The response must consist of the lines below from the one with "vc : BitVec 9" through the one with "it names. -/", exactly as they appear and with both ends kept.

(Collected data)
=======
/-- Refutes O33: the issuer of a slip whose notice post times out is not bounded. For issuer 2^32 the row whose lost flag
is to be set is the cell of `8072.01`, an object that is to read as before. -/
theorem not_slipsIssueAndComplete : ¬ Obligations.SlipsIssueAndComplete := by
  unfold Obligations.SlipsIssueAndComplete
  rintro ⟨-, -, -, htimeout⟩
  obtain ⟨u, hu, -, hlost, hframe, hrest⟩ := htimeout aliasPosts 0 0 0 aliasSlip _ (by decide +kernel) (by decide +kernel)
    rfl rfl rfl rfl
  have hdef : defaultOf u.part issuerCn (2 ^ 32) = 0 := by cases u.part <;> decide
  have hzero : getRow u issuerCn (2 ^ 32) = 0 := by
    rcases getRow_alias u (c := issuerCn) (q := 2 ^ 32) (d := 0x8072_01) (r := 0) (by decide) with h | h
    · exact h.trans (hframe 0x8072_01 0 (by decide) (by decide))
    · exact h.trans hdef
  have hbit : bit (getRow u issuerCn (2 ^ 32)) 63 = true := hlost
  rw [hzero] at hbit
  exact absurd hbit (by decide)

end Sys2Proof.Machine
end

section
/-! Engine requests: what is taken for its turn, what completes at once, and a LOAD of the host window (R54, R74, R315,
R319, R340, R347, R348). -/

namespace Sys2Proof.Machine

section
variable {s : State} {op : Nat} {r : EspReq}

/-- The engine operations are one function of their number. -/
theorem exec_engine {c : Instr}
    (h : (op, c) ∈ [(0, Instr.load r), (1, .store r), (2, .storeAck r), (3, .espAtomic r),
        (4, .espAtomicFetch r), (5, .espLedgerAdd r), (6, .espLedgerRead r), (7, .espLedgerReadClear r),
        (8, .fenceCore r), (9, .fenceChip r), (10, .fenceSystem r)]) : exec c s = engineAccess s op r := by
  simp only [List.mem_cons, List.not_mem_nil, or_false, Prod.mk.injEq] at h
  obtain ⟨rfl, rfl⟩ | ⟨rfl, rfl⟩ | ⟨rfl, rfl⟩ | ⟨rfl, rfl⟩ | ⟨rfl, rfl⟩ | ⟨rfl, rfl⟩ | ⟨rfl, rfl⟩ | ⟨rfl, rfl⟩ |
    ⟨rfl, rfl⟩ | ⟨rfl, rfl⟩ | ⟨rfl, rfl⟩ := h <;> rfl

theorem held_of_unitsRun {d : Nat} (h : unitsRun s d = true) : held s = false := by
  simp only [unitsRun, Bool.and_eq_true, Bool.not_eq_true'] at h
  exact h.1.1.1

/-- An access of FABRIC space that the port takes, and that no rule leaves unpredictable. -/
theorem engineAccess_presents (hu : unitsRun s 3 = true) (hb : espBlocked s r.port = false) (hc : r.catalogue = false)
    (hr : espReserved op r = false) : engineAccess s op r = .next (settle (espPresent s op r)) := by
  simp [engineAccess, held_of_unitsRun hu, hu, hb, hc, loadWaits, espTakes, hr]

/-- A LOAD of CATALOGUE space that no earlier access keeps waiting. -/
theorem engineAccess_window (hu : unitsRun s 3 = true) (hb : espBlocked s r.port = false) (hc : r.catalogue = true)
    (hw : loadWaits s op r = false) : engineAccess s op r = settled (windowAccess s op r) := by
  simp [engineAccess, held_of_unitsRun hu, hu, hb, hc, hw]

theorem engineAccess_waits (hh : held s = false)
    (hw : unitsRun s 3 = false ∨ espBlocked s r.port = true ∨ loadWaits s op r = true) :
    engineAccess s op r = .next { s with host.espHeld := s.host.espHeld ++ [(op, r)] } := by
  have h : (!unitsRun s 3 || espBlocked s r.port || loadWaits s op r) = true := by
    rcases hw with h | h | h <;> simp [h]
  simp [engineAccess, hh, h]

/-! ### What completes at once -/

/-- What a request that completes at once leaves: its answer, where it draws one, and the count of R54. -/
def CompletedAtOnce (s : State) (op : Nat) (r : EspReq) (st : Nat) (u : State) : Prop :=
  u.host.responses = s.host.responses ++
      (if espPosted op then []
       else [{ port := r.port, etag := r.etag, status := st, data := [], partition := issuerPartition s r.issuer }]) ∧
    u.switch = s.switch ∧ u.host.accesses = s.host.accesses ∧ StoreFrame s u [0x5000_06] ∧
    u = { s with host := u.host, cat := u.cat }

theorem completedAtOnce_espRefused (n ctx st : Nat) (h : op < 8) :
    CompletedAtOnce s op r st (espRefused (noteActivity s n ctx) op r st) := by
  unfold espRefused
  cases hp : espPosted op with
  | true => exact ⟨by simp [hp, noteActivity], rfl, rfl, .refl _, rfl⟩
  | false =>
    simp only [Bool.false_eq_true, if_false, if_neg (Nat.not_le.mpr h)]
    exact ⟨by simp [hp, offerRsp, noteActivity]; rfl, rfl, rfl, .refl _, rfl⟩

theorem completedAtOnce_beyond (n ctx : Nat) (h : op < 8) :
    CompletedAtOnce s op r stMiss (if espPosted op then count64 (noteActivity s n ctx) 0x5000_06
      else espRefused (noteActivity s n ctx) op r stMiss) := by
  split
  · rename_i hp
    exact ⟨by simp [hp, noteActivity], rfl, rfl, (StoreFrame.refl _).set _ (by simp), rfl⟩
  · exact completedAtOnce_espRefused n ctx _ h
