-- ==== Sys2Proof/Syntax.lean ====
section
/-! DEFINITION. The syntax of the Jarfold's steps: one constructor of Instr for each row of the opcode table, instructions and events alike (the file spec/95_what_each_step_holds.md lists the events inside each step). -/

namespace Sys2Proof

/-- The operand fields of a V-format word, and the literal of an L-format word (R93): lit is none for the
V-format and the third parcel for the L-format. The memory layout (R97), the synchronisation layout and the
matrix layout are views of these same fields (Machine/Operands.lean). The codes stay raw here because a word
whose operand code is refused (R94) or whose format pair is reserved (R159) still decodes, and traps in the
order of R103. -/
structure VFields where
  /-- Bits [51:43]. -/
  vd : BitVec 9
  /-- Bits [42:34]. -/
  va : BitVec 9
  /-- Bits [33:25]. -/
  vb : BitVec 9
  /-- Bits [24:16]. -/
  vc : BitVec 9
  /-- Bits [15:12], the element format code (R43). -/
  fmt : BitVec 4
  /-- Bits [11:8], the modifier MOD. -/
  md : BitVec 4
  /-- Bits [7:0], FUNC. -/
  fn : BitVec 8
  /-- The third parcel in L-format, absent in V-format. -/
  lit : Option (BitVec 32)
  deriving DecidableEq, Repr

/-- A storage array with error counters of its own (R377). -/
inductive ArrayId where
  /-- The SRAM pool of a core. -/
  | pool (core : Nat)
  /-- The arrays of a device-cache slice. -/
  | slice (slice : Nat)
  /-- One sub-channel of an HBM4 stack. -/
  | hbm (stack sub : Nat)
  /-- The arrays of a core's matrix engine (R395). -/
  | engine (core : Nat)
  deriving DecidableEq, Repr

/-- A unit that an uncorrectable error can poison (R291). -/
inductive Unit32 where
  /-- The 32-byte sector of memory that holds a domain physical address. -/
  | sector (pa : Nat)
  /-- A word of a team's vector register: register and lane. -/
  | reg (tid : Handle) (reg lane : Nat)
  /-- A word of a plot's scratchpad: plot and byte offset. -/
  | scratch (plot offset : Nat)
  /-- A team's part of its saved image (R393). -/
  | image (tid : Handle)
  /-- A word of an accumulator tile's values: crew, physical tile and element index. -/
  | tile (crew tile elem : Nat)
  deriving DecidableEq, Repr

/-- A request that a peer module sends over a Luador link (R405), with the local address it names. -/
inductive PeerOp where
  /-- Read len bytes at a local address. -/
  | read (local_ len : Nat)
  /-- Write bytes at a local address. -/
  | write (local_ : Nat) (data : List Byte)
  /-- An atomic: operation and format codes of R97, operand, and the new value of a cas. -/
  | atomic (aop : BitVec 4) (fmt : BitVec 4) (w64 : BitVec 2) (local_ : Nat) (x y : Dword)
  deriving DecidableEq, Repr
=======
_Problem solution_.
  vc : BitVec 9
  /-- Bits [15:12], the element format code (R43). -/
  fmt : BitVec 4
  /-- Bits [11:8], the modifier MOD. -/
  md : BitVec 4
  /-- Bits [7:0], FUNC. -/
  fn : BitVec 8
  /-- The third parcel in L-format, absent in V-format. -/
  lit : Option (BitVec 32)
  deriving DecidableEq, Repr

/-- A storage array with error counters of its own (R377). -/
inductive ArrayId where
  /-- The SRAM pool of a core. -/
  | pool (core : Nat)
  /-- The arrays of a device-cache slice. -/
  | slice (slice : Nat)
  /-- One sub-channel of an HBM4 stack. -/
  | hbm (stack sub : Nat)
  /-- The arrays of a core's matrix engine (R395). -/
  | engine (core : Nat)
  deriving DecidableEq, Repr

/-- A unit that an uncorrectable error can poison (R291). -/
inductive Unit32 where
  /-- The 32-byte sector of memory that holds a domain physical address. -/
  | sector (pa : Nat)
  /-- A word of a team's vector register: register and lane. -/
  | reg (tid : Handle) (reg lane : Nat)
  /-- A word of a plot's scratchpad: plot and byte offset. -/
  | scratch (plot offset : Nat)
  /-- A team's part of its saved image (R393). -/
  | image (tid : Handle)
  /-- A word of an accumulator tile's values: crew, physical tile and element index. -/
  | tile (crew tile elem : Nat)
  deriving DecidableEq, Repr

/-- A request that a peer module sends over a Luador link (R405), with the local address it names. -/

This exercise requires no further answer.